4. Location. Assess the tree's site, placement and functional and aesthetic contributions to a property. Consider the overall quality of the general area-the buildings, hardscape and plantings. Note how the tree contributes to the site's function and aesthetics. Determine how effectively the placement of the plant provides those benefits.

Methods of assessment After completing these four steps, you can begin the actual assessment. There are various methods to do this. Real-estate and insurance appraisers, accountants and landscapers might use different calculation methods; one is not inherently better. Appraisers sometimes (use) more than one method to ensure accuracy. If you have any uncertainty about which method to use or how to use it, contact a qualified professional.

* The replacement-cost method estimates the cost of replacing a tree at the same location with one of the same species, condition and, if possible, size. Many times, a specimen is too large to be replaced by a single tree and still be of equal value. In this instance, appraisers may allocate several smaller trees deemed collectively to be equivalent to the larger original. This is simply a matter of calculating the cost of the replacement trees and their installation. (You'll notice that this method seems similar to cost of cure and cost of repair; however, the essential difference is that the replacement-cost method is used in situations when the only viable option is to replace the tree.)

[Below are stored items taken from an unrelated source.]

theorem agree_regLive {μ : Nat} {σ : State} (hK : 67108743 ||| μ = μ) (src : Nat) (sub : Nat) (s : State) (hA : Agree μ σ s) : Agree μ σ (regLive src sub s) := by
  refine Agree.step (k := 67108743) ?_ hK hA
  clear hA hK
  unfold regLive
  repeat' (first | (intro x; first | (refine (fun (hx : Agree 67108743 s x) => ?_) ?_; clear_value x; rotate_left; subst x) | subst x) | lift_lets -underBinder | with_reducible exact Agree.refl _ _ | with_reducible assumption | with_reducible apply @agree_mdSub 67108743 _ (by decide) | with_reducible apply @agree_registerSrc 67108743 _ (by decide) | with_reducible refine Agree.of_snd (by assumption) ?_ | with_reducible refine Agree.of_fst (by assumption) ?_ | split | dsimp only | (intro t ht; with_reducible assumption) | intro)

theorem agree_faultReg {μ : Nat} {σ : State} (hK : 67108743 ||| μ = μ) (src : Nat) (sub : Nat) (s0 : State) (hA : Agree μ σ s0) : Agree μ σ (faultReg src sub s0) := by
  refine Agree.step (k := 67108743) ?_ hK hA
  clear hA hK
  unfold faultReg
  repeat' (first | (intro x; first | (refine (fun (hx : Agree 67108743 s0 x) => ?_) ?_; clear_value x; rotate_left; subst x) | subst x) | lift_lets -underBinder | with_reducible exact Agree.refl _ _ | with_reducible assumption | with_reducible apply @agree_arrive 67108743 _ (by decide) | with_reducible apply @agree_raiseTurn 67108743 _ (by decide) | with_reducible apply @agree_regLive 67108743 _ (by decide) | with_reducible refine Agree.of_snd (by assumption) ?_ | with_reducible refine Agree.of_fst (by assumption) ?_ | split | dsimp only | (intro t ht; with_reducible assumption) | intro)

theorem agree_forceBit {μ : Nat} {σ : State} (hK : 8192 ||| μ = μ) (src : Nat) (s : State) (hA : Agree μ σ s) : Agree μ σ (forceBit src s) := by
  refine Agree.step (k := 8192) ?_ hK hA
  clear hA hK
  unfold forceBit
  repeat' (first | (intro x; first | (refine (fun (hx : Agree 8192 s x) => ?_) ?_; clear_value x; rotate_left; subst x) | subst x) | lift_lets -underBinder | with_reducible exact Agree.refl _ _ | with_reducible assumption | with_reducible apply @agree_raise 8192 _ (by decide) | with_reducible apply @agree_unraise 8192 _ (by decide) | with_reducible refine Agree.of_snd (by assumption) ?_ | with_reducible refine Agree.of_fst (by assumption) ?_ | split | dsimp only | (intro t ht; with_reducible assumption) | intro)

theorem agree_forcePbWrite {μ : Nat} {σ : State} (hK : 8192 ||| μ = μ) (i : Nat) (w : Word) (s : State) (hA : Agree μ σ s) : Agree μ σ (forcePbWrite i w s) := by
  refine Agree.step (k := 8192) ?_ hK hA
  clear hA hK
  unfold forcePbWrite
  repeat' (first | (intro x; first | (refine (fun (hx : Agree 8192 s x) => ?_) ?_; clear_value x; rotate_left; subst x) | subst x) | lift_lets -underBinder | with_reducible exact Agree.refl _ _ | with_reducible assumption | with_reducible refine Agree.forN ?_ ?_ | with_reducible apply @agree_pairSeen 8192 _ (by decide) | with_reducible apply @agree_mdFlt 8192 _ (by decide) | with_reducible apply @agree_forceBit 8192 _ (by decide) | with_reducible apply @agree_pairHold 8192 _ (by decide) | with_reducible refine Agree.of_snd (by assumption) ?_ | with_reducible refine Agree.of_fst (by assumption) ?_ | split | dsimp only | (intro t ht; with_reducible assumption) | intro)

theorem agree_forceWrite {μ : Nat} {σ : State} (hK : 8192 ||| μ = μ) (i : Nat) (w : Word) (s : State) (hA : Agree μ σ s) : Agree μ σ (forceWrite i w s) := by
  refine Agree.step (k := 8192) ?_ hK hA
  clear hA hK
  unfold forceWrite
  repeat' (first | (intro x; first | (refine (fun (hx : Agree 8192 s x) => ?_) ?_; clear_value x; rotate_left; subst x) | subst x) | lift_lets -underBinder | with_reducible exact Agree.refl _ _ | with_reducible assumption | with_reducible refine Agree.forN ?_ ?_ | with_reducible apply @agree_mdFlt 8192 _ (by decide) | with_reducible apply @agree_forceBit 8192 _ (by decide) | with_reducible refine Agree.of_snd (by assumption) ?_ | with_reducible refine Agree.of_fst (by assumption) ?_ | split | dsimp only | (intro t ht; with_reducible assumption) | intro)

theorem agree_isoClear {μ : Nat} {σ : State} (hK : 8192 ||| μ = μ) (hi : Bool) (w : Word) (s : State) (hA : Agree μ σ s) : Agree μ σ (isoClear hi w s) := by
  refine Agree.step (k := 8192) ?_ hK hA
  clear hA hK
  unfold isoClear
  repeat' (first | (intro x; first | (refine (fun (hx : Agree 8192 s x) => ?_) ?_; clear_value x; rotate_left; subst x) | subst x) | lift_lets -underBinder | with_reducible exact Agree.refl _ _ | with_reducible assumption | with_reducible apply @agree_mdFlt 8192 _ (by decide) | with_reducible refine Agree.of_snd (by assumption) ?_ | with_reducible refine Agree.of_fst (by assumption) ?_ | split | dsimp only | (intro t ht; with_reducible assumption) | intro)

theorem agree_unlatchClass {μ : Nat} {σ : State} (hK : 8196 ||| μ = μ) (c : Nat) (s : State) (hA : Agree μ σ s) : Agree μ σ (unlatchClass c s) := by
  refine Agree.step (k := 8196) ?_ hK hA
  clear hA hK
  unfold unlatchClass
  repeat' (first | (intro x; first | (refine (fun (hx : Agree 8196 s x) => ?_) ?_; clear_value x; rotate_left; subst x) | subst x) | lift_lets -underBinder | with_reducible exact Agree.refl _ _ | with_reducible assumption | with_reducible apply @agree_mdAon 8196 _ (by decide) | with_reducible apply @agree_mdFlt 8196 _ (by decide) | with_reducible refine Agree.of_snd (by assumption) ?_ | with_reducible refine Agree.of_fst (by assumption) ?_ | split | dsimp only | (intro t ht; with_reducible assumption) | intro)

theorem agree_islandTimeout {μ : Nat} {σ : State} (hK : 8192 ||| μ = μ) (src : Nat) (s : State) (hA : Agree μ σ s) : Agree μ σ (islandTimeout src s) := by
  refine Agree.step (k := 8192) ?_ hK hA
  clear hA hK
  unfold islandTimeout
  repeat' (first | (intro x; first | (refine (fun (hx : Agree 8192 s x) => ?_) ?_; clear_value x; rotate_left; subst x) | subst x) | lift_lets -underBinder | with_reducible exact Agree.refl _ _ | with_reducible assumption | with_reducible apply @agree_raise 8192 _ (by decide) | with_reducible refine Agree.of_snd (by assumption) ?_ | with_reducible refine Agree.of_fst (by assumption) ?_ | split | dsimp only | (intro t ht; with_reducible assumption) | intro)

theorem agree_pairBroken {μ : Nat} {σ : State} (hK : 73984 ||| μ = μ) (i : PairId) (s : State) (hA : Agree μ σ s) : Agree μ σ (pairBroken i s) := by
  refine Agree.step (k := 73984) ?_ hK hA
  clear hA hK
  unfold pairBroken
  repeat' (first | (intro x; first | (refine (fun (hx : Agree 73984 s x) => ?_) ?_; clear_value x; rotate_left; subst x) | subst x) | lift_lets -underBinder | with_reducible exact Agree.refl _ _ | with_reducible assumption | with_reducible apply @agree_setEvt 73984 _ (by decide) | with_reducible apply @agree_raise 73984 _ (by decide) | with_reducible apply @agree_inputGone 73984 _ (by decide) | with_reducible apply @agree_mdFlt 73984 _ (by decide) | with_reducible apply @agree_pairHold 73984 _ (by decide) | with_reducible refine Agree.of_snd (by assumption) ?_ | with_reducible refine Agree.of_fst (by assumption) ?_ | split | dsimp only | (intro t ht; with_reducible assumption) | intro)

theorem agree_refclkReturn {μ : Nat} {σ : State} (hK : 67108743 ||| μ = μ) (s : State) (hA : Agree μ σ s) : Agree μ σ (refclkReturn s) := by
  refine Agree.step (k := 67108743) ?_ hK hA
  clear hA hK
  unfold refclkReturn
  repeat' (first | (intro x; first | (refine (fun (hx : Agree 67108743 s x) => ?_) ?_; clear_value x; rotate_left; subst x) | subst x) | lift_lets -underBinder | with_reducible exact Agree.refl _ _ | with_reducible assumption | with_reducible apply @agree_raise 67108743 _ (by decide) | with_reducible apply @agree_unraise 67108743 _ (by decide) | with_reducible apply @agree_mdPins 67108743 _ (by decide) | with_reducible apply @agree_warmBoot 67108743 _ (by decide) | with_reducible apply @agree_backupFollow 67108743 _ (by decide) | with_reducible apply @agree_faultReg 67108743 _ (by decide) | with_reducible refine Agree.of_snd (by assumption) ?_ | with_reducible refine Agree.of_fst (by assumption) ?_ | split | dsimp only | (intro t ht; with_reducible assumption) | intro)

* The trunk formula is used to estimate the value of a tree that is too large to replace with nursery or field stock, or when the trunk is the only remaining part of the tree. You determine the appraised value by calculating the tree's basic value and adjusting it for the variables of condition and location.

The basic value of a tree is the sum of two factors: the cost of transplanting the largest normally available tree of the same or comparable species; and the increase in value due to the larger size of the tree being appraised compared to the size of the replacement tree.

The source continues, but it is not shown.